%%

theorem execSaInstall_keeps (w : SetupWrite) (s : State) (hC : s.Canonical) {tR : State} (eR : execSaInstall w s = .next tR) : tR.Canonical := by
  unfold execSaInstall at eR; grind [← writeSactl_keeps, foldl_canonical]

theorem execSaRemove_keeps (w : SetupWrite) (s : State) (hC : s.Canonical) {tR : State} (eR : execSaRemove w s = .next tR) : tR.Canonical := by
  unfold execSaRemove at eR; grind [← writeSactl_keeps, foldl_canonical]

theorem writePcnt_keeps (s : State) (p : Nat) (w : SetupWrite) (hC : s.Canonical) : (writePcnt s p w).Canonical := by
  grind [writePcnt, ← State.setR_keeps, foldl_canonical]

theorem execPcntClear_keeps (p : Fin 8) (w : SetupWrite) (s : State) (hC : s.Canonical) {tR : State} (eR : execPcntClear p w s = .next tR) : tR.Canonical := by
  unfold execPcntClear at eR; grind [← writePcnt_keeps, foldl_canonical]

theorem writePhcadj_keeps (s : State) (w : SetupWrite) (hC : s.Canonical) : (writePhcadj s w).Canonical := by
  grind [writePhcadj, ← State.setR_keeps, ← storeSetup_keeps, foldl_canonical]

theorem execPhcStep_keeps (w : SetupWrite) (s : State) (hC : s.Canonical) {tR : State} (eR : execPhcStep w s = .next tR) : tR.Canonical := by
  unfold execPhcStep at eR; grind [← writePhcadj_keeps, foldl_canonical]

theorem tickPhc_keeps (s : State) (hC : s.Canonical) : (tickPhc s).Canonical := by
  grind [tickPhc, ← State.setR_keeps, foldl_canonical]

/-! ### Ridge -/

theorem State.setRport_keeps (s : State) (p : Nat) (x : RidgePort) (hC : s.Canonical) : (State.setRport s p x).Canonical := by
  grind [State.setRport, foldl_canonical]

theorem setBroken_keeps (s : State) (hC : s.Canonical) : (setBroken s).Canonical := by
  grind [setBroken, ← State.setF_keeps, foldl_canonical]

theorem ridgeChanged_keeps (s : State) (p u : Nat) (hC : s.Canonical) : (ridgeChanged s p u).Canonical := by
  grind [ridgeChanged, ← pulse_keeps, ← publishUnit_keeps, foldl_canonical]

theorem sendVia_keeps (s : State) (p : Nat) (f : RidgeFrame) (hC : s.Canonical) : (sendVia s p f).Canonical := by
  grind [sendVia, ← State.setRport_keeps, foldl_canonical]

theorem endRemote_keeps (s : State) (o : RemoteOp) (status : Nat) (result : Option Word) (hC : s.Canonical) : (endRemote s o status result).Canonical := by
  grind [endRemote, ← answerVector_keeps, foldl_canonical]

theorem rparam_keeps (vec i : Nat) : Keeps (rparam vec i : CragM Word) := by
  unfold rparam; (repeat' first | with_reducible exact Keeps.pure _ | with_reducible exact Keeps.error _ | with_reducible exact Keeps.read _ | with_reducible assumption | with_reducible apply Keeps.bind | with_reducible apply Keeps.map | with_reducible apply Keeps.mapM | with_reducible apply param_keeps)

theorem rUnused_keeps (vec i : Nat) : Keeps (rUnused vec i : CragM Unit) := by
  unfold rUnused; (repeat' first | with_reducible exact Keeps.pure _ | with_reducible exact Keeps.error _ | with_reducible exact Keeps.read _ | with_reducible assumption | with_reducible apply Keeps.bind | with_reducible apply Keeps.map | with_reducible apply Keeps.mapM | with_reducible apply need_keeps | with_reducible apply rparam_keeps | intro _)

theorem rAddress_keeps (vec : Nat) (words : Bool) : Keeps (rAddress vec words : CragM Word) := by
  unfold rAddress; (repeat' first | with_reducible exact Keeps.pure _ | with_reducible exact Keeps.error _ | with_reducible exact Keeps.read _ | with_reducible assumption | with_reducible apply Keeps.bind | with_reducible apply Keeps.map | with_reducible apply Keeps.mapM | with_reducible apply need_keeps | with_reducible apply rparam_keeps | intro _)

theorem rImmediate_keeps (vec i : Nat) : Keeps (rImmediate vec i : CragM Word) := by
  unfold rImmediate; (repeat' first | with_reducible exact Keeps.pure _ | with_reducible exact Keeps.error _ | with_reducible exact Keeps.read _ | with_reducible assumption | with_reducible apply Keeps.bind | with_reducible apply Keeps.map | with_reducible apply Keeps.mapM | with_reducible apply need_keeps | with_reducible apply rparam_keeps | intro _)

theorem rLocal_keeps (vec : Nat) (output : Bool) : Keeps (rLocal vec output : CragM (Nat × Nat)) := by
  unfold rLocal; (repeat' first | with_reducible exact Keeps.pure _ | with_reducible exact Keeps.error _ | with_reducible exact Keeps.read _ | with_reducible assumption | with_reducible apply Keeps.bind | with_reducible apply Keeps.map | with_reducible apply Keeps.mapM | with_reducible apply need_keeps | with_reducible apply headerM_keeps | with_reducible apply rparam_keeps | intro _)

theorem remoteMessage_keeps (op vec : Nat) : Keeps (remoteMessage op vec : CragM RidgeMsg) := by
  unfold remoteMessage; (repeat' first | with_reducible exact Keeps.pure _ | with_reducible exact Keeps.error _ | with_reducible exact Keeps.read _ | with_reducible assumption | with_reducible apply Keeps.bind | with_reducible apply Keeps.map | with_reducible apply Keeps.mapM | with_reducible apply need_keeps | with_reducible apply bytesAtM_keeps | with_reducible apply rparam_keeps | with_reducible apply rUnused_keeps | with_reducible apply rAddress_keeps | with_reducible apply rImmediate_keeps | with_reducible apply rLocal_keeps | intro _ | split)

theorem remoteTarget_keeps (s : State) (vec : Nat) : Keeps (remoteTarget s vec : CragM Nat) := by
  unfold remoteTarget; (repeat' first | with_reducible exact Keeps.pure _ | with_reducible exact Keeps.error _ | with_reducible exact Keeps.read _ | with_reducible assumption | with_reducible apply Keeps.bind | with_reducible apply Keeps.map | with_reducible apply Keeps.mapM | with_reducible apply need_keeps | with_reducible apply rparam_keeps | intro _)

theorem ridgeRow_keeps (op : Nat) (s : State) (hC : s.Canonical) : (ridgeRow op s).Canonical := by
  unfold ridgeRow
  split
  · exact hC
  · split
    · exact missedMessage_keeps _ _ _ _ hC
    · next msg0 s0 h0 =>
      have c0 := trvHeal_keeps s0 msg0 (takeMessage_keeps _ _ _ _ hC h0)
      generalize trvHeal s0 msg0 = p at c0
      obtain ⟨msg, s1⟩ := p
      dsimp only at c0 ⊢
      split
      · exact c0
      · next vec _ =>
        split
        · exact answerVector_keeps _ _ _ _ _ (meetRead_keeps _ _ _ _ _ c0)
        · split
          · exact answerVector_keeps _ _ _ _ _ c0
          · split
            · exact hC
            · split
              · exact answerVector_keeps _ _ _ _ _ (leave_keeps _ _ c0)
              · next dst m s2 h2 =>
                have c2 : s2.Canonical := (Keeps.bind (remoteTarget_keeps s1 vec) (fun _ =>
                  Keeps.bind (remoteMessage_keeps op vec) (fun _ => Keeps.pure _))).canonical _ _ _ c0 h2
                split
                · exact answerVector_keeps _ _ _ _ _ (setBroken_keeps _ c2)
                · split
                  · exact hC
                  · exact sendVia_keeps _ _ _ c2

theorem execReadW_keeps (s : State) (hC : s.Canonical) {tR : State} (eR : execReadW s = .next tR) : tR.Canonical := by
  unfold execReadW at eR; grind [← ridgeRow_keeps, foldl_canonical]

theorem execWriteW_keeps (s : State) (hC : s.Canonical) {tR : State} (eR : execWriteW s = .next tR) : tR.Canonical := by
  unfold execWriteW at eR; grind [← ridgeRow_keeps, foldl_canonical]

theorem execCasW_keeps (s : State) (hC : s.Canonical) {tR : State} (eR : execCasW s = .next tR) : tR.Canonical := by
  unfold execCasW at eR; grind [← ridgeRow_keeps, foldl_canonical]

theorem execFaddW_keeps (s : State) (hC : s.Canonical) {tR : State} (eR : execFaddW s = .next tR) : tR.Canonical := by
  unfold execFaddW at eR; grind [← ridgeRow_keeps, foldl_canonical]

theorem execReadB_keeps (s : State) (hC : s.Canonical) {tR : State} (eR : execReadB s = .next tR) : tR.Canonical := by
  unfold execReadB at eR; grind [← ridgeRow_keeps, foldl_canonical]

theorem execWriteB_keeps (s : State) (hC : s.Canonical) {tR : State} (eR : execWriteB s = .next tR) : tR.Canonical := by
  unfold execWriteB at eR; grind [← ridgeRow_keeps, foldl_canonical]

theorem execPost_keeps (s : State) (hC : s.Canonical) {tR : State} (eR : execPost s = .next tR) : tR.Canonical := by
  unfold execPost at eR; grind [← ridgeRow_keeps, foldl_canonical]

%%

### ACTION ITEM
Give back, unchanged, the run of lines in the listing above that begins at the line containing "theorem rparam_keeps (vec" and ends at the line containing "theorem rImmediate_keeps (vec", both included.

### EXERCISE SOLUTION
theorem rparam_keeps (vec i : Nat) : Keeps (rparam vec i : CragM Word) := by
  unfold rparam; (repeat' first | with_reducible exact Keeps.pure _ | with_reducible exact Keeps.error _ | with_reducible exact Keeps.read _ | with_reducible assumption | with_reducible apply Keeps.bind | with_reducible apply Keeps.map | with_reducible apply Keeps.mapM | with_reducible apply param_keeps)

theorem rUnused_keeps (vec i : Nat) : Keeps (rUnused vec i : CragM Unit) := by
  unfold rUnused; (repeat' first | with_reducible exact Keeps.pure _ | with_reducible exact Keeps.error _ | with_reducible exact Keeps.read _ | with_reducible assumption | with_reducible apply Keeps.bind | with_reducible apply Keeps.map | with_reducible apply Keeps.mapM | with_reducible apply need_keeps | with_reducible apply rparam_keeps | intro _)

theorem rAddress_keeps (vec : Nat) (words : Bool) : Keeps (rAddress vec words : CragM Word) := by
  unfold rAddress; (repeat' first | with_reducible exact Keeps.pure _ | with_reducible exact Keeps.error _ | with_reducible exact Keeps.read _ | with_reducible assumption | with_reducible apply Keeps.bind | with_reducible apply Keeps.map | with_reducible apply Keeps.mapM | with_reducible apply need_keeps | with_reducible apply rparam_keeps | intro _)

theorem rImmediate_keeps (vec i : Nat) : Keeps (rImmediate vec i : CragM Word) := by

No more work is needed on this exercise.